→ Saved data entries
▼
-- ==== Sys2Proof/Certificates/Slice0/Obligations.lean ====
section
/-! DEFINITION. The statements for the provers. Each says in its docstring which rules of spec/ it formalises. `Issuing s a`
says that `a` is the context that issues in `s` (Safety.lean); `s.after b n` is `s` in which that context became `b` and
its PC moved past n bytes, so an equation `exec i s = .next (s.after b n)` also says that nothing else changed. -/

namespace Sys2Proof.Stated

/-! ### Scalar integer instructions -/

/-- R89: a value at width 64 or, in a W form, at width 32 with its sign extended. -/
def atWidth (f : (n : Nat) → BitVec n → BitVec n → BitVec n) (w : Bool) (x y : Word) : Word :=
  if w then (f 32 (x.setWidth 32) (y.setWidth 32)).signExtend 64 else f 64 x y

/-- R90: 1 or 0. -/
def flagOf (n : Nat) (b : Bool) : BitVec n := if b then 1 else 0

/-- R90: the two-operand operations of major 0x08 as operations on N-bit values. -/
def binaryOps : List ((BitVec 5 → BitVec 5 → BitVec 5 → Bool → Instr) × ((n : Nat) → BitVec n → BitVec n → BitVec n)) :=
  [ (.add, fun _ x y => x + y),
    (.sub, fun _ x y => x - y),
    (.and, fun _ x y => x &&& y),
    (.or, fun _ x y => x ||| y),
    (.xor, fun _ x y => x ^^^ y),
    (.andn, fun _ x y => x &&& ~~~y),
    (.shl, fun n x y => x <<< (y.toNat % n)),
    (.shr, fun n x y => x >>> (y.toNat % n)),
    (.sha, fun n x y => x.sshiftRight (y.toNat % n)),
    (.ror, fun n x y => x.rotateRight (y.toNat % n)),
    (.mul, fun _ x y => x * y),
    (.min, fun _ x y => if x.sle y then x else y),
    (.max, fun _ x y => if y.sle x then x else y),
    (.minu, fun _ x y => if x ≤ y then x else y),
    (.maxu, fun _ x y => if y ≤ x then x else y),
    (.slt, fun n x y => flagOf n (x.slt y)),
    (.sltu, fun n x y => flagOf n (x.ult y)),
    (.seq, fun n x y => flagOf n (x == y)),
    (.adds1, fun _ x y => x + y * 2),
    (.adds2, fun _ x y => x + y * 4),
    (.adds3, fun _ x y => x + y * 8) ]

/-- R90: the high halves of the products. -/
def highOps : List ((BitVec 5 → BitVec 5 → BitVec 5 → Bool → Instr) × ((n : Nat) → BitVec n → BitVec n → BitVec n)) :=
  [ (.mulh, fun n x y => (x.signExtend (n + n) * y.signExtend (n + n)).extractLsb' n n),
    (.mulhu, fun n x y => (x.setWidth (n + n) * y.setWidth (n + n)).extractLsb' n n) ]

/-- R91: division and remainder, with the two cases that R91 fixes. -/
def divisionOps : List ((BitVec 5 → BitVec 5 → BitVec 5 → Bool → Instr) × ((n : Nat) → BitVec n → BitVec n → BitVec n)) :=
  [ (.div, fun n x y => if y = 0 then BitVec.allOnes n else
      if x = BitVec.intMin n ∧ y = BitVec.allOnes n then x else x.sdiv y),
    (.divu, fun n x y => if y = 0 then BitVec.allOnes n else x / y),
    (.rem, fun n x y => if y = 0 then x else if x = BitVec.intMin n ∧ y = BitVec.allOnes n then 0 else x.srem y),
    (.remu, fun _ x y => if y = 0 then x else x % y) ]

end Sys2Proof.Stated

section
open Sys2Proof Sys2Proof.Machine Sys2Proof.Stated

/-- R89, R90: each two-operand operation of major 0x08, in both widths, completes: wd gets its value of the old wa and wb,
the PC moves on by 4, and nothing else changes.

R89, R90: mulh and mulhu complete with the high half of the signed or unsigned product. -/
def Obligations.ScalarBinaryResults : Prop :=
  (∀ p ∈ binaryOps, ∀ s x, Issuing s x → ∀ (d a b : BitVec 5) (w : Bool),
     exec (p.1 d a b w) s = .next (s.after (x.setW d (atWidth p.2 w (x.wreg a) (x.wreg b))) 4)) ∧
  (∀ p ∈ highOps, ∀ s x, Issuing s x → ∀ (d a b : BitVec 5) (w : Bool),
     exec (p.1 d a b w) s = .next (s.after (x.setW d (atWidth p.2 w (x.wreg a) (x.wreg b))) 4))

/-- R91: div, divu, rem and remu complete for every pair of operands and take no trap: quotients rounded toward zero,
remainders with the sign of the dividend, a zero divisor and the signed overflow with the values that R91 fixes. -/
def Obligations.DivisionResults : Prop :=
  ∀ p ∈ divisionOps, ∀ s x, Issuing s x → ∀ (d a b : BitVec 5) (w : Bool),
    exec (p.1 d a b w) s = .next (s.after (x.setW d (atWidth p.2 w (x.wreg a) (x.wreg b))) 4)

/-- R90, R92: the operations of one operand, of a width code, vta and sel complete. The counts of clz, ctz and popc are
said of the N-bit operand: the bits above the count of clz are zero and the next is set, and so on; brev and bswap by each
bit of the result; vta and sel by the value of R92 and R90.

R93 to R96: addi, andi, ori, xori, lih, the immediate shifts and addpc complete.

R43, R97: the compact integer forms have the effect of their 32-bit equivalents on w0 to w15, and the PC moves on
by 2. -/
def Obligations.UnaryAndImmediateResults : Prop :=
  (∀ s x, Issuing s x → ∀ (d a b : BitVec 5) (w : Bool),
     let n : Nat := if w then 32 else 64
     let bit (k : Nat) : Bool := (x.wreg a).getLsbD k
     let ext (y : Word) : Word := if w then (y.setWidth 32).signExtend 64 else y
     (∃ c : Nat, c ≤ n ∧ exec (.clz d a w) s = .next (s.after (x.setW d (BitVec.ofNat 64 c)) 4) ∧
       (∀ k, n - c ≤ k → k < n → bit k = false) ∧ (c < n → bit (n - 1 - c) = true)) ∧
     (∃ c : Nat, c ≤ n ∧ exec (.ctz d a w) s = .next (s.after (x.setW d (BitVec.ofNat 64 c)) 4) ∧
       (∀ k, k < c → bit k = false) ∧ (c < n → bit c = true)) ∧
     exec (.popc d a w) s =
       .next (s.after (x.setW d (BitVec.ofNat 64 ((List.range n).countP bit))) 4) ∧
     (∃ y : Word, exec (.brev d a w) s = .next (s.after (x.setW d (ext y)) 4) ∧
       ∀ k, k < n → y.getLsbD k = bit (n - 1 - k)) ∧
     (∃ y : Word, exec (.bswap d a w) s = .next (s.after (x.setW d (ext y)) 4) ∧
       ∀ k, k < n → y.getLsbD k = bit (8 * (n / 8 - 1 - k / 8) + k % 8)) ∧
     (b.toNat ≤ 2 → exec (.sext d a b) s =
       .next (s.after (x.setW d (((x.wreg a).setWidth (8 * 2 ^ b.toNat)).signExtend 64)) 4)) ∧
     (b.toNat ≤ 2 → exec (.zext d a b) s =
       .next (s.after (x.setW d (((x.wreg a).setWidth (8 * 2 ^ b.toNat)).setWidth 64)) 4)) ∧
     exec (.vta d a b) s = .next (s.after (x.setW d
       ((((x.wreg a).setWidth 15).setWidth 64 <<< 22) ||| ((x.wreg b).setWidth 22).setWidth 64)) 4) ∧
     exec (.sel d a b) s = .next (s.after (x.setW d (if x.wreg d ≠ 0 then x.wreg a else x.wreg b)) 4)) ∧
  (∀ s x, Issuing s x → ∀ (d a : BitVec 5) (imm : BitVec 14) (big : BitVec 19) (w : Bool) (amt : BitVec 6),
     exec (.addi d a imm) s = .next (s.after (x.setW d (x.wreg a + imm.signExtend 64)) 4) ∧
     exec (.andi d a imm) s = .next (s.after (x.setW d (x.wreg a &&& imm.setWidth 64)) 4) ∧
     exec (.ori d a imm) s = .next (s.after (x.setW d (x.wreg a ||| imm.setWidth 64)) 4) ∧
     exec (.xori d a imm) s = .next (s.after (x.setW d (x.wreg a ^^^ imm.setWidth 64)) 4) ∧
     exec (.lih d big) s = .next (s.after (x.setW d (big.signExtend 64 <<< 14)) 4) ∧
     exec (.addpc d big) s = .next (s.after (x.setW d (x.pc + big.signExtend 64 * 2)) 4) ∧
     (w = false ∨ amt.toNat < 32 →
       exec (.shli d a w amt) s =
         .next (s.after (x.setW d (atWidth (fun _ y _ => y <<< amt.toNat) w (x.wreg a) 0)) 4) ∧
       exec (.shri d a w amt) s =
         .next (s.after (x.setW d (atWidth (fun _ y _ => y >>> amt.toNat) w (x.wreg a) 0)) 4) ∧
       exec (.shai d a w amt) s =
         .next (s.after (x.setW d (atWidth (fun _ y _ => y.sshiftRight amt.toNat) w (x.wreg a) 0)) 4) ∧
       exec (.rori d a w amt) s =
         .next (s.after (x.setW d (atWidth (fun _ y _ => y.rotateRight amt.toNat) w (x.wreg a) 0)) 4))) ∧
  (∀ s x, Issuing s x → ∀ (d a b : BitVec 4) (imm : BitVec 8) (amt : BitVec 6),
     let r (i : BitVec 4) : BitVec 5 := i.setWidth 5
     exec .cNop s = .next (s.after x 2) ∧
     exec (.cMov d a) s = .next (s.after (x.setW (r d) (x.wreg (r a))) 2) ∧
     exec (.cAddi d imm) s = .next (s.after (x.setW (r d) (x.wreg (r d) + imm.signExtend 64)) 2) ∧
     exec (.cLi d imm) s = .next (s.after (x.setW (r d) (imm.signExtend 64)) 2) ∧
     exec (.cAdd d a b) s = .next (s.after (x.setW (r d) (x.wreg (r a) + x.wreg (r b))) 2) ∧
     exec (.cSub d a b) s = .next (s.after (x.setW (r d) (x.wreg (r a) - x.wreg (r b))) 2) ∧
     exec (.cShli d amt) s = .next (s.after (x.setW (r d) (x.wreg (r d) <<< amt.toNat)) 2))

end

namespace Sys2Proof.Stated

open Sys2Proof.Machine

/-! ### Control flow -/

/-- R70: the conditional branches and their conditions. -/
def branchOps : List ((BitVec 5 → BitVec 5 → BitVec 10 → Instr) × (Word → Word → Bool)) :=
  [ (.beq, fun x y => x == y),
    (.bne, fun x y => !(x == y)),
    (.blt, fun x y => x.slt y),
    (.bge, fun x y => y.sle x),
    (.bltu, fun x y => x.ult y),
    (.bgeu, fun x y => y.ule x),
    (.bbs, fun x y => x.getLsbD (y.toNat % 64)),
    (.bbc, fun x y => !x.getLsbD (y.toNat % 64)) ]

/-- R68: a transfer of control to a target: the PC is the target, or NONCANON is taken with no other effect. -/
def goesTo (r : Out State) (s : State) (x : Act) (target : Word) : Prop :=
  (target.toNat < 2 ^ 56 → r = .next (s.setAct s.cur { x with pc := target })) ∧
  (2 ^ 56 ≤ target.toNat → r = .next (s.takeTrap s.cur (trapOf cNONCANON target)))

/-- R84: the issuing context, which was x, became a, whose block the repetition buffer of a node's core holds. -/
def inBuffer (s : State) (x a : Act) : State :=
  if x.fw then s.setAct s.cur a
  else (s.setAct s.cur a).updCore x.tile x.stg (fun c => { c with buffer := some s.cur })

end Sys2Proof.Stated

section
open Sys2Proof Sys2Proof.Machine Sys2Proof.Stated

/-- R68, R70: the words of cond 0 to 7 are the eight conditional branches in the order of R70's table, those of 8 to 15 are
illegal; a branch whose condition fails goes on at PC + 4 and never takes NONCANON; one whose condition holds goes to PC + 2 ×
sext(off10).

R43, R68, R69: br and the compact branches.

R73: jt reads the header and the entry of its table and the word at the target through the fetch path, and goes to the
target where that word is an lpad of the table's label; an index past the count takes BOUNDS, an odd target or another
word LANDING.

R69, R71: call pushes the return address and writes it to w31; ret and c.ret pop it when it equals w31, and the PC is it.
The checks and their order: NONCANON, then CALLDEPTH; an empty shadow stack or a top other than w31 takes RETMISMATCH. Every
entry that a call pushes is even; of an odd one, which no call makes, the PC takes no bit 0 (the model's choice, log 65). -/
def Obligations.ControlTransfers : Prop :=
  (∀ (a b : BitVec 5) (off : BitVec 10),
     (∀ c : BitVec 4,
       let w : BitVec 32 := 0xC2#8 ++ c ++ a ++ b ++ off
       (∀ p, branchOps[c.toNat]? = some p → decodeWord w = .ok (p.1 a b off)) ∧
       (8 ≤ c.toNat → ∃ e, decodeWord w = .error e)) ∧
     (∀ p ∈ branchOps, ∀ s x, Issuing s x →
       (p.2 (x.wreg a) (x.wreg b) = false → exec (p.1 a b off) s = .next (s.after x 4)) ∧
       (p.2 (x.wreg a) (x.wreg b) = true → goesTo (exec (p.1 a b off) s) s x (x.pc + off.signExtend 64 * 2)))) ∧
  (∀ s x, Issuing s x → ∀ (imm : BitVec 24) (a : BitVec 4) (off8 : BitVec 8) (off12 : BitVec 12),
     goesTo (exec (.br imm) s) s x (x.pc + imm.signExtend 64 * 2) ∧
     goesTo (exec (.cBr off12) s) s x (x.pc + off12.signExtend 64 * 2) ∧
     (x.wreg (a.setWidth 5) = 0 →
       goesTo (exec (.cBeqz a off8) s) s x (x.pc + off8.signExtend 64 * 2) ∧
       exec (.cBnez a off8) s = .next (s.after x 2)) ∧
     (x.wreg (a.setWidth 5) ≠ 0 →
       goesTo (exec (.cBnez a off8) s) s x (x.pc + off8.signExtend 64 * 2) ∧
       exec (.cBeqz a off8) s = .next (s.after x 2))) ∧
  (∀ s x, Issuing s x → ∀ (a : BitVec 5) (imm : BitVec 14) (hdr disp w : BitVec 32),
     let tab := x.pc + imm.signExtend 64 * 2
     let entry := tab + 4 + x.wreg a * 4
     let target := tab + disp.signExtend 64
     let r1 := s.tookWord tab hdr
     let r2 := r1.tookWord entry disp
     tab.toNat < 2 ^ 56 → fetchWord s tab = .ok hdr →
     ((hdr.extractLsb' 16 16).toNat ≤ (x.wreg a).toNat →
       exec (.jt a imm) s = .next (s.takeTrap s.cur (trapOf cBOUNDS (x.wreg a)))) ∧
     ((x.wreg a).toNat < (hdr.extractLsb' 16 16).toNat → entry.toNat < 2 ^ 56 → fetchWord r1 entry = .ok disp →
       target.toNat < 2 ^ 56 →
       (target.getLsbD 0 = true → exec (.jt a imm) s = .next (s.takeTrap s.cur (trapOf cLANDING target))) ∧
       (target.getLsbD 0 = false → fetchWord r2 target = .ok w →
         (w ≠ 0xC400#16 ++ hdr.extractLsb' 0 16 →
           exec (.jt a imm) s = .next (s.takeTrap s.cur (trapOf cLANDING target))) ∧
         (w = 0xC400#16 ++ hdr.extractLsb' 0 16 →
           exec (.jt a imm) s = .next ((r2.tookWord target w).setAct s.cur { x with pc := target }))))) ∧
  (∀ s x, Issuing s x → ∀ (imm : BitVec 24),
     let target := x.pc + imm.signExtend 64 * 2
     let deep := x.status.cdepth.toNat
     (2 ^ 56 ≤ target.toNat → exec (.call imm) s = .next (s.takeTrap s.cur (trapOf cNONCANON target))) ∧
     (target.toNat < 2 ^ 56 → 8 ≤ deep → exec (.call imm) s = .next (s.takeTrap s.cur (trapOf cCALLDEPTH target))) ∧
     (target.toNat < 2 ^ 56 → ∀ h : deep < 8, exec (.call imm) s = .next (s.setAct s.cur
       { (x.setW 31 (x.pc + 4)) with
         shadow := x.shadow.set deep (x.pc + 4) h
         status := { x.status with cdepth := x.status.cdepth + 1 }
         pc := target })) ∧
     (∀ i ∈ [Instr.ret, Instr.cRet],
       (deep = 0 → exec i s = .next (s.takeTrap s.cur (trapOf cRETMISMATCH (x.wreg 31)))) ∧
       (∀ h : 0 < deep ∧ deep ≤ 8,
         (x.shadow[deep - 1]'(by omega) ≠ x.wreg 31 →
           exec i s = .next (s.takeTrap s.cur (trapOf cRETMISMATCH (x.wreg 31)))) ∧
         (x.shadow[deep - 1]'(by omega) = x.wreg 31 →
           let popped (pc : Word) := s.setAct s.cur { x with status := { x.status with cdepth := x.status.cdepth - 1 }, pc := pc }
           ((x.wreg 31).getLsbD 0 = false → exec i s = .next (popped (x.wreg 31))) ∧
           ((x.wreg 31).getLsbD 0 = true → exec i s = .next (popped (x.wreg 31 - 1)))))))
▲
→ Activity
Using the records above, set down exactly the lines from the one with "goesTo (exec (.cBeqz" through the one with "exec (.jt a imm) s = .next (s.takeTrap s.cur (trapOf cBOUNDS", inclusive, and nothing more.

→ Answer to this exercise
       goesTo (exec (.cBeqz a off8) s) s x (x.pc + off8.signExtend 64 * 2) ∧
       exec (.cBnez a off8) s = .next (s.after x 2)) ∧
     (x.wreg (a.setWidth 5) ≠ 0 →
       goesTo (exec (.cBnez a off8) s) s x (x.pc + off8.signExtend 64 * 2) ∧
       exec (.cBeqz a off8) s = .next (s.after x 2))) ∧
  (∀ s x, Issuing s x → ∀ (a : BitVec 5) (imm : BitVec 14) (hdr disp w : BitVec 32),
     let tab := x.pc + imm.signExtend 64 * 2
     let entry := tab + 4 + x.wreg a * 4
     let target := tab + disp.signExtend 64
     let r1 := s.tookWord tab hdr
     let r2 := r1.tookWord entry disp
     tab.toNat < 2 ^ 56 → fetchWord s tab = .ok hdr →
     ((hdr.extractLsb' 16 16).toNat ≤ (x.wreg a).toNat →
       exec (.jt a imm) s = .next (s.takeTrap s.cur (trapOf cBOUNDS (x.wreg a)))) ∧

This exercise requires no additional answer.